/-! ## `begin` -/

@[simp] theorem State.begin_cmd : (s.begin).cmd = s.cmd := rfl
@[simp] theorem State.begin_argALo : (s.begin).argALo = s.argALo := rfl
@[simp] theorem State.begin_argAHi : (s.begin).argAHi = s.argAHi := rfl
@[simp] theorem State.begin_argBLo : (s.begin).argBLo = s.argBLo := rfl
@[simp] theorem State.begin_argBHi : (s.begin).argBHi = s.argBHi := rfl
@[simp] theorem State.begin_lenLo : (s.begin).lenLo = s.lenLo := rfl
@[simp] theorem State.begin_lenHi : (s.begin).lenHi = s.lenHi := rfl
@[simp] theorem State.begin_err : (s.begin).err = s.err := rfl
@[simp] theorem State.begin_fault : (s.begin).fault = s.fault := rfl
@[simp] theorem State.begin_fcause : (s.begin).fcause = s.fcause := rfl
@[simp] theorem State.begin_eq : (s.begin).eq = s.eq := rfl
@[simp] theorem State.begin_pend : (s.begin).pend = s.pend := rfl
@[simp] theorem State.begin_slots256 : (s.begin).slots256 = s.slots256 := rfl
@[simp] theorem State.begin_slots512 : (s.begin).slots512 = s.slots512 := rfl
@[simp] theorem State.begin_scratch256 : (s.begin).scratch256 = s.scratch256 := rfl
@[simp] theorem State.begin_scratch512 : (s.begin).scratch512 = s.scratch512 := rfl
@[simp] theorem State.begin_datapath256 : (s.begin).datapath256 = s.datapath256 := rfl
@[simp] theorem State.begin_datapath512 : (s.begin).datapath512 = s.datapath512 := rfl
@[simp] theorem State.begin_mem : (s.begin).mem = s.mem := rfl
@[simp] theorem State.begin_memSize : (s.begin).memSize = s.memSize := rfl
@[simp] theorem State.begin_regBase : (s.begin).regBase = s.regBase := rfl
@[simp] theorem State.begin_raced : (s.begin).raced = s.raced := rfl
@[simp] theorem State.begin_draws : (s.begin).draws = s.draws := rfl
@[simp] theorem State.begin_coins : (s.begin).coins = s.coins := rfl
@[simp] theorem State.begin_accesses : (s.begin).accesses = [] := rfl
@[simp] theorem State.begin_hostRead : (s.begin).hostRead = s.hostRead := rfl
@[simp] theorem State.begin_schedule : (s.begin).schedule = s.schedule := rfl
@[simp] theorem State.begin_slots (alg' : Alg) : (s.begin).slots alg' = s.slots alg' := by cases alg' <;> rfl
@[simp] theorem State.begin_scratch (alg' : Alg) : (s.begin).scratch alg' = s.scratch alg' := by cases alg' <;> rfl
@[simp] theorem State.begin_datapath (alg' : Alg) : (s.begin).datapath alg' = s.datapath alg' := by cases alg' <;> rfl

/-! ## `setEq` -/

@[simp] theorem State.setEq_cmd (v : Bool) : (s.setEq v).cmd = s.cmd := rfl
@[simp] theorem State.setEq_argALo (v : Bool) : (s.setEq v).argALo = s.argALo := rfl
@[simp] theorem State.setEq_argAHi (v : Bool) : (s.setEq v).argAHi = s.argAHi := rfl
@[simp] theorem State.setEq_argBLo (v : Bool) : (s.setEq v).argBLo = s.argBLo := rfl
@[simp] theorem State.setEq_argBHi (v : Bool) : (s.setEq v).argBHi = s.argBHi := rfl
@[simp] theorem State.setEq_lenLo (v : Bool) : (s.setEq v).lenLo = s.lenLo := rfl
@[simp] theorem State.setEq_lenHi (v : Bool) : (s.setEq v).lenHi = s.lenHi := rfl
@[simp] theorem State.setEq_err (v : Bool) : (s.setEq v).err = s.err := rfl
@[simp] theorem State.setEq_fault (v : Bool) : (s.setEq v).fault = s.fault := rfl
@[simp] theorem State.setEq_fcause (v : Bool) : (s.setEq v).fcause = s.fcause := rfl
@[simp] theorem State.setEq_eq (v : Bool) : (s.setEq v).eq = v := rfl
@[simp] theorem State.setEq_pend (v : Bool) : (s.setEq v).pend = s.pend := rfl
@[simp] theorem State.setEq_slots256 (v : Bool) : (s.setEq v).slots256 = s.slots256 := rfl
@[simp] theorem State.setEq_slots512 (v : Bool) : (s.setEq v).slots512 = s.slots512 := rfl
@[simp] theorem State.setEq_scratch256 (v : Bool) : (s.setEq v).scratch256 = s.scratch256 := rfl
@[simp] theorem State.setEq_scratch512 (v : Bool) : (s.setEq v).scratch512 = s.scratch512 := rfl
@[simp] theorem State.setEq_datapath256 (v : Bool) : (s.setEq v).datapath256 = s.datapath256 := rfl
@[simp] theorem State.setEq_datapath512 (v : Bool) : (s.setEq v).datapath512 = s.datapath512 := rfl
@[simp] theorem State.setEq_mem (v : Bool) : (s.setEq v).mem = s.mem := rfl
@[simp] theorem State.setEq_memSize (v : Bool) : (s.setEq v).memSize = s.memSize := rfl
@[simp] theorem State.setEq_regBase (v : Bool) : (s.setEq v).regBase = s.regBase := rfl
@[simp] theorem State.setEq_raced (v : Bool) : (s.setEq v).raced = s.raced := rfl
@[simp] theorem State.setEq_draws (v : Bool) : (s.setEq v).draws = s.draws := rfl
@[simp] theorem State.setEq_coins (v : Bool) : (s.setEq v).coins = s.coins := rfl
@[simp] theorem State.setEq_accesses (v : Bool) : (s.setEq v).accesses = s.accesses := rfl
@[simp] theorem State.setEq_hostRead (v : Bool) : (s.setEq v).hostRead = s.hostRead := rfl
@[simp] theorem State.setEq_schedule (v : Bool) : (s.setEq v).schedule = s.schedule := rfl
@[simp] theorem State.setEq_slots (v : Bool) (alg' : Alg) : (s.setEq v).slots alg' = s.slots alg' := by cases alg' <;> rfl
@[simp] theorem State.setEq_scratch (v : Bool) (alg' : Alg) : (s.setEq v).scratch alg' = s.scratch alg' := by cases alg' <;> rfl
@[simp] theorem State.setEq_datapath (v : Bool) (alg' : Alg) : (s.setEq v).datapath alg' = s.datapath alg' := by cases alg' <;> rfl

/-! ## `complete` -/

@[simp] theorem State.complete_cmd (c : StatusCode) : (s.complete c).cmd = s.cmd := rfl
@[simp] theorem State.complete_argALo (c : StatusCode) : (s.complete c).argALo = s.argALo := rfl
@[simp] theorem State.complete_argAHi (c : StatusCode) : (s.complete c).argAHi = s.argAHi := rfl
@[simp] theorem State.complete_argBLo (c : StatusCode) : (s.complete c).argBLo = s.argBLo := rfl
@[simp] theorem State.complete_argBHi (c : StatusCode) : (s.complete c).argBHi = s.argBHi := rfl
@[simp] theorem State.complete_lenLo (c : StatusCode) : (s.complete c).lenLo = s.lenLo := rfl
@[simp] theorem State.complete_lenHi (c : StatusCode) : (s.complete c).lenHi = s.lenHi := rfl
@[simp] theorem State.complete_err (c : StatusCode) : (s.complete c).err = c.code := rfl
@[simp] theorem State.complete_fault (c : StatusCode) : (s.complete c).fault = s.fault := rfl
@[simp] theorem State.complete_fcause (c : StatusCode) : (s.complete c).fcause = s.fcause := rfl
@[simp] theorem State.complete_eq (c : StatusCode) : (s.complete c).eq = s.eq := rfl
@[simp] theorem State.complete_pend (c : StatusCode) : (s.complete c).pend = none := rfl
@[simp] theorem State.complete_slots256 (c : StatusCode) : (s.complete c).slots256 = s.slots256 := rfl
@[simp] theorem State.complete_slots512 (c : StatusCode) : (s.complete c).slots512 = s.slots512 := rfl
@[simp] theorem State.complete_scratch256 (c : StatusCode) : (s.complete c).scratch256 = s.scratch256 := rfl
@[simp] theorem State.complete_scratch512 (c : StatusCode) : (s.complete c).scratch512 = s.scratch512 := rfl
@[simp] theorem State.complete_datapath256 (c : StatusCode) : (s.complete c).datapath256 = s.datapath256 := rfl
@[simp] theorem State.complete_datapath512 (c : StatusCode) : (s.complete c).datapath512 = s.datapath512 := rfl
@[simp] theorem State.complete_mem (c : StatusCode) : (s.complete c).mem = s.mem := rfl
@[simp] theorem State.complete_memSize (c : StatusCode) : (s.complete c).memSize = s.memSize := rfl
@[simp] theorem State.complete_regBase (c : StatusCode) : (s.complete c).regBase = s.regBase := rfl
@[simp] theorem State.complete_raced (c : StatusCode) : (s.complete c).raced = [] := rfl
@[simp] theorem State.complete_draws (c : StatusCode) : (s.complete c).draws = s.draws + 1 := rfl
@[simp] theorem State.complete_coins (c : StatusCode) : (s.complete c).coins = s.coins := rfl
@[simp] theorem State.complete_accesses (c : StatusCode) : (s.complete c).accesses = s.accesses := rfl
@[simp] theorem State.complete_hostRead (c : StatusCode) : (s.complete c).hostRead = s.hostRead := rfl
@[simp] theorem State.complete_schedule (c : StatusCode) : (s.complete c).schedule = s.schedule := rfl
@[simp] theorem State.complete_slots (c : StatusCode) (alg' : Alg) : (s.complete c).slots alg' = s.slots alg' := by cases alg' <;> rfl
@[simp] theorem State.complete_scratch (c : StatusCode) (alg' : Alg) : (s.complete c).scratch alg' = s.scratch alg' := by cases alg' <;> rfl
@[simp] theorem State.complete_datapath (c : StatusCode) (alg' : Alg) : (s.complete c).datapath alg' = s.datapath alg' := by cases alg' <;> rfl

● ● ● ● ●

__Problem to work on__. Look over the records. Copy the lines that include the word "hostRead".

__Expected answer__.
@[simp] theorem State.begin_hostRead : (s.begin).hostRead = s.hostRead := rfl
@[simp] theorem State.setEq_hostRead (v : Bool) : (s.setEq v).hostRead = s.hostRead := rfl
@[simp] theorem State.complete_hostRead (c : StatusCode) : (s.complete c).hostRead = s.hostRead := rfl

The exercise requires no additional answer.